— Почему? А вам это самому не ясно — почему? Ну, раз не ясно… Что ж, попытаюсь ответить вам… Между прочим, вашими же словами… То есть не вашими словами, а опираясь на вашу же книгу… Вот вы здесь приводите одно место из переписки Ивана Грозного с Курбским… Царь, конечно, в сердцах писал… Но ведь прав был! Абсолютно прав, и не только для своего времени, а если подумать, то и на все времена, пока человек жив… Помните, он укоряет Курбского? Дескать, ты хотел, чтобы царство управлялось попом-невеждою, а разве так повелел Господь? Не случайно он именно Моисею повелел править, а священствовать не повелел, а Аарону, брату его, первосвященнику, наоборот, править не доверил, доверил только утешать, души человеческие спасать… А вы, Александр Иваныч, чего от жизни требуете, вне всех и всяких её законов? Чтобы попы-невежды, то есть моралисты, если по-нынешнему, управляли людьми? Не было так никогда и никогда не будет. На том стоял мир, на том он и стоит… Богу богово, кесарю кесарево — этой-то мысли сколько? Почти уже две тысячи лет. Так?
— Так.
— Ну вот, а вы говорите… Так что, Александр Иваныч, прошу на нас не обижаться… Человек вы молодой, талантливый, вы ещё себя найдёте. Непременно найдёте… Если будет что про Китай, не стесняйтесь, приносите. Что-что, а наша благожелательность вам гарантирована… По крайней мере, пока я здесь…

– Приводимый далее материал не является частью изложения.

-- ==== Sys2Proof/Machine/Complete.lean ====
section
/-!
DEFINITION. The end of a command: COMMAND_COMPLETE with its record, tokens, flags and counters, and OVERRUN
(R29, R30, R179, R198 to R202, R321, R391, R419, R478, R511, R516, R595).
-/
namespace Sys2Proof.Machine

/-! ## Occupancy and work done (R184, R200, R201) -/

/-- The occupancy E a command is metered against: a RESUME's without the 100 µs of R210. -/
def Cmd.meterE (c : Cmd) : Nat := if c.opcode = 0x71 then c.occupancy - 100 else c.occupancy

/-- The device µs a command has occupied its unit: the wait for external events of an exchange is not counted (R34, R184, R444). -/
def State.occupied (s : State) (c : Cmd) : Nat :=
  if c.opcode = 0x40 ∨ c.opcode = 0x41 ∨ c.peer then 0
  else if c.started < c.peerAt then s.ranSoFar c - (c.peerAt - c.started)
  else s.ranSoFar c

/-- Moving rows entered on a core, over all the rows of its passes. -/
def TileRun.rowsDone (r : TileRun) : Nat × Nat :=
  (r.passes.zipIdx.foldl (fun n e => if e.2 < (r.sub e.1.sub).next then n + e.1.mRows else n) 0, r.passes.foldl (fun n p => n + p.mRows) 0)

/-- Micro-ops issued by the slowest bank of a core. -/
def BankRun.slowest (r : BankRun) : Nat :=
  let banks := r.stripes.foldl (fun n t => n + t.groups * (maskList t.mask.toNat 64).length) 0
  if r.engines.length < banks then 0 else ((minBy (fun (e : Nat × BankEngine) => e.2.issued) r.engines).map (·.2.issued)).getD 0

/-- What an exchange has done of the bytes it moves in full. -/
def Coll.movedOf (c : Coll) (whole : Nat) : Nat := whole - min whole (c.acts.foldl (fun n a => n + c.actBytes a) 0)

/-- Work done, and the whole it is measured against (R201). -/
def State.workDone (s : State) (c : Cmd) : Nat × Nat :=
  let k := s.core (c.cores.headD 0)
  match s.segmentOp c with
  | 0x10 => k.tile.rowsDone
  | 0x11 => (k.bank.slowest, c.whole)
  | 0x12 => (c.work, c.whole)
  | 0x20 => (c.done, (dmaArgs c.record).length)
  | 0x61 => (c.work, (List.range 5).foldl (fun m x => max m (tabGet 0 c.bytes x)) 0)
  | 0x60 => (c.work, c.whole)
  | 0x63 => (c.work, c.whole)
  | 0x64 => (c.work, c.whole)
  | 0x62 =>
    (match s.molt c.id, s.coll c.id with
     | some m, some x => if m.phase = .move then (x.movedOf c.whole, c.whole) else (if m.phase = .commit then c.whole else 0, c.whole)
     | _, _ => (0, c.whole))
  | _ =>
    match s.coll c.id, s.upd c.id with
    | some x, _ => (x.movedOf c.whole, c.whole)
    | none, some u => (u.treated, u.count)
    | none, none => (0, 0)

/-- In units of 1/1,024 of the whole, saturating at 32 bits. The spec states no rounding: the quotient is rounded down, and a whole of 0
reads 0 with no work done and saturates otherwise (DESIGN CHOICE, log 90). -/
def share1024 (work whole : Nat) : Nat :=
  if whole = 0 then (if work = 0 then 0 else 2 ^ 32 - 1) else sat (2 ^ 32 - 1) (1024 * work / whole)

/-! ## OVERRUN (R200 to R202) -/

/-- Base-die cycles of a command against its bank-engine budget: from its start to END on its slowest bank, which for a command that
runs no bank program is until its own end (R200; DEDUCED, log 97). -/
def State.bankCycles (s : State) (c : Cmd) : Nat := 1200 * s.ranSoFar c

/-- The budget a running command has reached: bytes by resource, then bank-engine cycles, then occupancy. -/
def State.overrunCode (s : State) (c : Cmd) : Option Nat :=
  let cls := c.unitClass s
  let waits := c.opcode == 0x71 && (s.longop c.slot c.handle).resumer == some c.id
  match (List.range 5).find? fun x => decide (tabGet 0 c.bytes x + 65536 ≤ tabGet 0 c.used x) with
  | some x => some (x + 2)
  | none =>
    if recBeCycles c.record ≠ 0 ∧ recBeCycles c.record + 6000 ≤ s.bankCycles c then some 7
    else if cls != .none_ && !c.beside && !waits && !c.peer && c.opcode != 0x40 && c.opcode != 0x41 &&
      decide (c.meterE + 5 ≤ s.occupied c) then some 1
    else none

/-- DETAIL of OVERRUN. -/
def State.overrunDetail (s : State) (c : Cmd) (code : Nat) : Nat :=
  let core := match minBy (fun (x : Nat) => x) c.units with | some k => k | none => 0xFF
  let work :=
    if 2 ≤ code ∧ code ≤ 6 then
      (if tabGet 0 c.bytes (code - 2) = 0 then 2 ^ 32 - 1 else share1024 (tabGet 0 c.used (code - 2)) (tabGet 0 c.bytes (code - 2)))
    else share1024 (s.workDone c).1 (s.workDone c).2
  code + 2 ^ 8 * core + 2 ^ 16 * work

/-- A command stopped on every unit it occupies; an exchange's peers are told (R486, R492). The tag of a host read it still waits for
stays in use (R205). -/
def State.stopOverrun (s : State) (c : Cmd) (code : Nat) : State :=
  let d := s.overrunDetail c code
  let s := if s.readsHost c then s.holdTag c else s
  match s.coll c.id, s.molt c.id with
  | some x, _ =>
    let s1 := (((s.sendAborts x noRank 0x0202).dropColl c.id).endCmd c.id 0x0202 d).collUndone x
    s1.dropMolt c.id
  | none, some m => s.moltFail m 0x0202 d
  | none, none => (s.endCmd c.id 0x0202 d).dropUpd c.id

/-- OVERRUN. -/
def execOverrun (id : Nat) (s : State) : Host.Outcome State Fault Refusal :=
  match s.cmd id with
  | none => .next s
  | some c =>
    if c.phase ≠ .running then .next s else
    match s.overrunCode c with
    | some code => .next (s.stopOverrun c code)
    | none => .next s

/-! ## What a completed command leaves (R287, R321, R391, R419) -/

/-- The flags of a command's runs on a core, in its engines or its cocoon there. -/
def Core.flagsOf (k : Core) (id : Nat) : BitVec 6 :=
  let own := fun (t : TileRun) (b : BankRun) (g : GatherRun) =>
    (if t.cmd = some id then t.flags else 0) ||| (if b.cmd = some id then b.flags else 0) ||| (if g.cmd = some id then g.flags else 0)
  (k.cocoons.filter fun o => o.cmd == id).foldl (fun f o => f ||| own o.tile o.bank o.gather) (own k.tile k.bank k.gather)

/-- The tracker use of a command's runs on a core. -/
def Core.trackersOf (k : Core) (id : Nat) : List (Nat × TrackerUse) :=
  (if k.tile.cmd = some id then k.tile.trackers else []) ++
  (k.cocoons.filter fun o => o.cmd == id).flatMap fun o => if o.tile.cmd = some id then o.tile.trackers else []

/-- The engines and cocoons of a core without a command. -/
def Core.without (k : Core) (id : Nat) : Core :=
  { k with
    tile := if k.tile.cmd = some id then {} else k.tile
    bank := if k.bank.cmd = some id then {} else k.bank
    gather := if k.gather.cmd = some id then {} else k.gather
    cocoons := k.cocoons.filter fun o => o.cmd != id
    issue := k.issue.filter fun r => r.cmd != id }

/-- One core of a completed command: trackers merged, windows closed, flags kept, engines idle. -/
def State.leaveCore (s : State) (slot id c : Nat) : State :=
  let s1 := (((s.core c).trackersOf id).foldl (fun s e => s.mergeTracker slot e.1 e.2) (s.setTables slot (s.tablesFor slot id))).setTables slot
    (s.tablesOf slot)
  let s2 := if (s1.core c).tile.cmd = some id then s1.closeStreams c else s1
  let k := s2.core c
  s2.setCore c { k.without id with flags := k.flags ||| k.flagsOf id }

/-- A write of a command has not reached its destination (R198). -/
def State.writesOut (s : State) (id : Nat) : Bool :=
  s.cores.any fun e => (e.2.issue ++ e.2.slots).any fun r => r.cmd == id && r.write

/-- A command that did all its work waits for what it has read; one that was stopped does not. -/
def State.awaitsReads (s : State) (c : Cmd) (st : Nat) : Bool := (st == 0 || c.late.map (·.1) == some st) && s.readsOut c.id

/-! ## The exchange and the updates of a completed command (R511, R516) -/

/-- An exchange, molt or update whose command ended without it is over too. -/
def State.leaveEngines (s : State) (id : Nat) : State :=
  let s1 := match s.coll id, s.molt id with
    | some x, _ => s.collStop x 0 0
    | none, some m => s.moltFail m 0 0
    | none, none => s
  (s1.dropUpd id).forgetFlows id

/-- The UPDATEs bound to a collective that has completed: ready to end, or ended with its status. -/
def State.fedDone (s : State) (id st d : Nat) : State :=
  (s.upds.filter fun u => u.fed == some id).foldl (fun s u =>
    if st = 0 then s.setUpd { u with ready := true } else (s.endCmd u.cmd st d).dropUpd u.cmd) s

/-! ## Counters and registers -/

/-- What a completion counts, by opcode and status. -/
def State.countDone (s : State) (c : Cmd) (st : Nat) : State :=
  let i := c.slot + 1
  let s1 := if c.opcode = 0x50 ∨ c.opcode = 0x51 then s.count 0x7040 i 1 else s
  let s2 := if st = 0x0403 then s1.count 0x7056 i 1 else s1
  let s3 := if st = 0x0202 then s2.count 0x7090 i 1 else s2
  if c.opcode = 0x62 then s3.count (if st = 0 then 0x7074 else 0x7075) i 1 else s3

/-- UPDATE_FAULT (R516). -/
def State.faultUpdate (s : State) (c : Cmd) (st : Nat) : State :=
  if st ≠ 0 ∧ (c.opcode = 0x52 ∨ c.aliasWriter ∨ st = 0x0403) then s.setPart c.slot { s.part c.slot with updateFault := true } else s

/-- A handle whose open segment has completed returns to FREE (R207). -/
def State.leaveHandle (s : State) (c : Cmd) (st : Nat) : State :=
  if (opLongStart c.opcode || c.opcode == 0x71) && (s.longop c.slot c.handle).segment == some c.id then s.freeHandle c.slot c.handle st else s

/-- A command is an accepted FREE with DRAIN that marks core k as draining (R226). -/
def Cmd.drains (c : Cmd) (k : Nat) : Bool :=
  let a := allocArgs c.record
  c.opcode == 0x31 && c.zero.isNone && a.drain && a.kind == 1 && (drainCores a).contains k

/-- A FREE with DRAIN that ends without freeing takes back its own marks, not those of another one (R223, R226; the spec gives the mark
of such a FREE no end: DESIGN CHOICE, log 95). -/
def State.endDrain (s : State) (c : Cmd) (st : Nat) : State :=
  if st = 0 then s else
  ((List.range 16).filter fun k => c.drains k && (s.core k).holder == some c.slot &&
      !s.cmds.any fun d => d.id != c.id && d.slot == c.slot && d.drains k).foldl
    (fun s k => s.setCore k { s.core k with draining := false }) s

/-- The command is no longer accepted; nothing is displaced by it or for it. The save or restore its partners were charged for stays
in their demand (R195 is silent: DESIGN CHOICE, log 112). -/
def State.forgetCmd (s : State) (id : Nat) : State :=
  { s with cmds := (s.cmds.filter fun c => c.id != id).map fun c =>
      { c with displaces := c.displaces.filter (· != id), displacedBy := c.displacedBy.filter (· != id) } }

/-! ## The completion record (R198) -/

/-- A share of a declared amount in thousandths: 65,535 for a use of something not declared. The spec states no rounding: the quotient is
rounded down (DESIGN CHOICE, log 90). -/
def permilleOf (used declared : Nat) : Nat := if declared = 0 then (if used = 0 then 0 else 65535) else sat 65535 (1000 * used / declared)

/-- USED_PERMILLE. The spec gives the occupancy share of a command whose E is 0 no value: it reads 0 (DESIGN CHOICE, log 90). -/
def State.usedPermille (s : State) (c : Cmd) : Nat :=
  let occ := if c.meterE = 0 then 0 else permilleOf (s.occupied c) c.meterE
  let bank := if recBeCycles c.record = 0 then 0 else permilleOf (s.bankCycles c) (recBeCycles c.record)
  (List.range 5).foldl (fun m x => max m (permilleOf (tabGet 0 c.used x) (tabGet 0 c.bytes x))) (max occ bank)

/-- CORE: the lowest core that ran the command. -/
def Cmd.ranOn (c : Cmd) : Nat := if c.started = 0 then 0xFF else match minBy (fun (x : Nat) => x) c.units with | some k => k | none => 0xFF

/-- The record of a command that completes now. -/
def State.recordOf (s : State) (c : Cmd) (st d : Nat) : Option (List Byte) :=
  if recErrorOnly c.record && st == 0 then none
  else some (completionRecord (recSeq c.record) st c.ranOn s.time d (s.usedPermille c) (c.admitted - c.doorbell))

/-! ## COMMAND_COMPLETE -/

/-- A command completes with its final status. -/
def State.complete (s : State) (c : Cmd) (st d : Nat) (writeOk : Bool) : State :=
  let record := s.recordOf c st d
  let s1 := ((c.cores.foldl (fun s k => s.leaveCore c.slot c.id k) s).leaveEngines c.id).tierCleanup c
  let s2 := match c.dmaCore with
    | some k => s1.setCore k ((s1.core k).without c.id)
    | none => s1
  let s3 := ((((s2.fedDone c.id st d).countDone c st).faultUpdate c st).leaveHandle c st).endDrain c st
  ((s3.forgetCmd c.id).settle c.fn c.queue record writeOk).signal c.slot c.record st

/-- A SUSPEND that started in this device µs may yet meet a CANCEL of the same one: its record follows in the next (R215, log 98). -/
def State.mayYield (s : State) (c : Cmd) : Bool := c.opcode == 0x70 && c.zero.isNone && c.started == s.time

/-- COMMAND_COMPLETE: the work of a command has ended; writeOk is false where the write of its record ends in an error. -/
def execCommandComplete (id : Nat) (writeOk : Bool) (s : State) : Host.Outcome State Fault Refusal :=
  match s.cmd id with
  | none => .next s
  | some c =>
    match c.phase with
    | .ended st d => when s (!s.writesOut id && !s.awaitsReads c st && !s.mayYield c) (s.complete c (s.finalStop c st d).1 (s.finalStop c st d).2 writeOk)
    | _ => .next s

end Sys2Proof.Machine
end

Что ж, и этот удар он пережил… Не сразу, конечно, но пережил, хотя, бог свидетель, ему тогда было нелегко, очень нелегко, особенно первые года два-три… Помнится, всё время было такое ощущение, что он или уже заболел, или заболевает клаустрофобией — боязнью замкнутого пространства: казалось, что его замуровали, что со всех сторон его окружает глухая каменная стена, которую ничем не прошибить, хоть ты разбейся, хоть размозжи себе голову об неё, и уж не кулачонками же стучать об эту стену — стучи, не стучи, что толку, всё равно ничего не изменится, всё равно не услышит никто… Но ко всему привыкает человек. Подходил вечер, и ноги сами собой несли его на Моховую, в давно знакомый зал, где стоял его стол под зелёной лампой и где на выдаче его ждали книги — разные, обо всём и ни о чём, надёрганные, казалось бы, случайно, по первому импульсу, порождённому обычным праздным любопытством, а на самом деле, как постепенно выяснилось, вовсе не случайно, а под влиянием каких-то новых сил, медленно, тяжело ворочавшихся в его душе и развернувших его в конце концов на то, на что он и сам не ожидал, — на стихи. Разумеется, не свои, нет: поначалу это были старые китайские поэты, потом пошли японцы, поразившие его своей изысканностью, простотой и прирождённым чувством меры, потом поэзия вообще, и, наконец, в один из таких вечеров он вдруг обнаружил, что сидит и тупо смотрит на лист бумаги перед собой, на котором его почерком и его словами изложена одна строфа из Ли Бо, — с этого всё и началось.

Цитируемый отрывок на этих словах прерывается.